ASSIGNMENT:
Below are records; count the lines that contain "four" and give only the total.

DATA FOR THIS TASK:
-- ==== Sys2Proof/Machine/Bank.lean ====
section
/-!
DEFINITION. The scalar loads and stores of the bank, with the acquire and release of `lda` and `stl` (R188 to R193, R284).
-/
namespace Sys2Proof.Machine

/-- The displacement of a load or store with an n-bit `disp` in `mod` (R192, R194): a signed count of access sizes. -/
def dispOf (o : Op) (bits : Nat) : Int := signedOf bits (o.modBits 0 bits)

/-- The offset of R193: base, index when `ix` is set, and displacement, modulo 2^64. -/
def memOffset (x : Srcs) (ix : Bool) (disp size : Int) : Nat :=
  wrapNat 64 ((x.a : Int) + (if ix then (x.b : Int) else 0) + disp * size)

/-- The alignment and range of a bank access (R188, R193, R195). (assumption 25, DEDUCED, unsafe) -/
def checkAccess (v : View) (off size : Nat) : Except Stop Unit :=
  if off % size ≠ 0 then .error (.fault ⟨.bankAlign, off, 0⟩)
  else if !inRange (v.s.window v.cur.bu v.cur.slot) off size then .error (.fault ⟨.bankRange, off, 0⟩)
  else .ok ()

/-- The value a load gives its destination (R193): sign-extended for an even type code, zero-extended for an odd one. -/
def extendLoad (t : Ty) (size val : Nat) : Nat :=
  if t.code % 2 = 0 then wrapNat 64 (signedOf (8 * size) val) else val % 2 ^ (8 * size)

/-- A result that has loaded bytes of the bank. -/
def withLoads (ls : List (Nat × Nat)) (r : Except Stop Res) : Except Stop Res :=
  match r with
  | .ok x => .ok { x with loads := ls }
  | .error e => .error e

/-- A scalar load of `size` bytes at an offset (R191, R193). -/
def loadBody (size : Nat) (disp : Int) (ix : Bool) (v : View) (x : Srcs) : Except Stop Res :=
  let off := memOffset x ix disp size
  match checkAccess v off size with
  | .error e => .error e
  | .ok _ =>
    match v.load off size with
    | .error e => .error e
    | .ok bs => .ok { Res.ofVal (extendLoad v.o.ty size (natOfBytes bs)) with loads := [(v.bankByte off, size)] }

/-- A scalar store (R193), held until commit at an absolute byte of the bank; `more` adds what `stl` adds. -/
def storeBody (size : Nat) (disp : Int) (ix : Bool) (more : Nat → List Eff) (v : View) (x : Srcs) : Except Stop Res :=
  let off := memOffset x ix disp size
  match checkAccess v off size with
  | .error e => .error e
  | .ok _ =>
    let a := (v.s.window v.cur.bu v.cur.slot).1 + off
    .ok { Res.none with effs := .store a (bytesOfNat size x.c) :: more a }

/-- A load of one of the four sizes. -/
def runLoad (r : Row) (size : Nat) (o : Op) (s : State) : State :=
  runScalar r o s storesDone (loadBody size (dispOf o 10) (o.modBit 10))

/-- A store of one of the four sizes. -/
def runStore (r : Row) (size : Nat) (o : Op) (s : State) : State :=
  runScalar r o s always (storeBody size (dispOf o 10) (o.modBit 10) (fun _ => []))

/-- `ldb` (R193). -/
def execLdb (o : Op) (s : State) : Host.Outcome State Fault Refusal := nextState (runLoad .ldb 1 o s)
/-- `ldh` (R193). -/
def execLdh (o : Op) (s : State) : Host.Outcome State Fault Refusal := nextState (runLoad .ldh 2 o s)
/-- `ldw` (R193). -/
def execLdw (o : Op) (s : State) : Host.Outcome State Fault Refusal := nextState (runLoad .ldw 4 o s)
/-- `ldd` (R193). -/
def execLdd (o : Op) (s : State) : Host.Outcome State Fault Refusal := nextState (runLoad .ldd 8 o s)
/-- `stb` (R193). -/
def execStb (o : Op) (s : State) : Host.Outcome State Fault Refusal := nextState (runStore .stb 1 o s)
/-- `sth` (R193). -/
def execSth (o : Op) (s : State) : Host.Outcome State Fault Refusal := nextState (runStore .sth 2 o s)
/-- `stw` (R193). -/
def execStw (o : Op) (s : State) : Host.Outcome State Fault Refusal := nextState (runStore .stw 4 o s)
/-- `std` (R193). -/
def execStd (o : Op) (s : State) : Host.Outcome State Fault Refusal := nextState (runStore .std 8 o s)

/-- The releases recorded at bytes of a bank reach a party that acquires there (R284, R287). -/
def acquireBank (s : State) (n slot scope addr size : Nat) : State :=
  ((s.bu n).rels.filter (fun r => !r.fence && r.addr < addr + size && addr < r.addr + r.size)).foldl
    (fun s r => synchronise s (.ctx n slot) scope r.party r.scope r.past) s

/-- `lda`: a load that acquires at its scope when it executes (R193, R284, R287). -/
def execLda (o : Op) (s : State) : Host.Outcome State Fault Refusal :=
  let v := mkView s .lda o
  let size := v.o.ty.bytes
  let t := runScalar .lda o s storesDone (loadBody size 0 (o.modBit 10))
  let ran := v.cur.elem < mapGetD v.cur.op (t.ctx v.cur.bu v.cur.slot).blk.done 0
  nextState (
    match opSel v.c v.o, readSrcs v 0 with
    | some sel, .ok x =>
      if ran && sel % 2 = 1 then
        acquireBank t v.cur.bu v.cur.slot (o.modBits 0 3)
          ((s.window v.cur.bu v.cur.slot).1 + memOffset x (o.modBit 10) 0 size) size
      else t
    | _, _ => t)

/-- `stl`: a store whose commit releases at its scope (R193, R284). -/
def execStl (o : Op) (s : State) : Host.Outcome State Fault Refusal :=
  let size := o.ty.bytes
  nextState (runScalar .stl o s always (storeBody size 0 (o.modBit 10) (fun a => [.stl a size (o.modBits 0 3)])))

end Sys2Proof.Machine
end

ANSWER SPACE:
2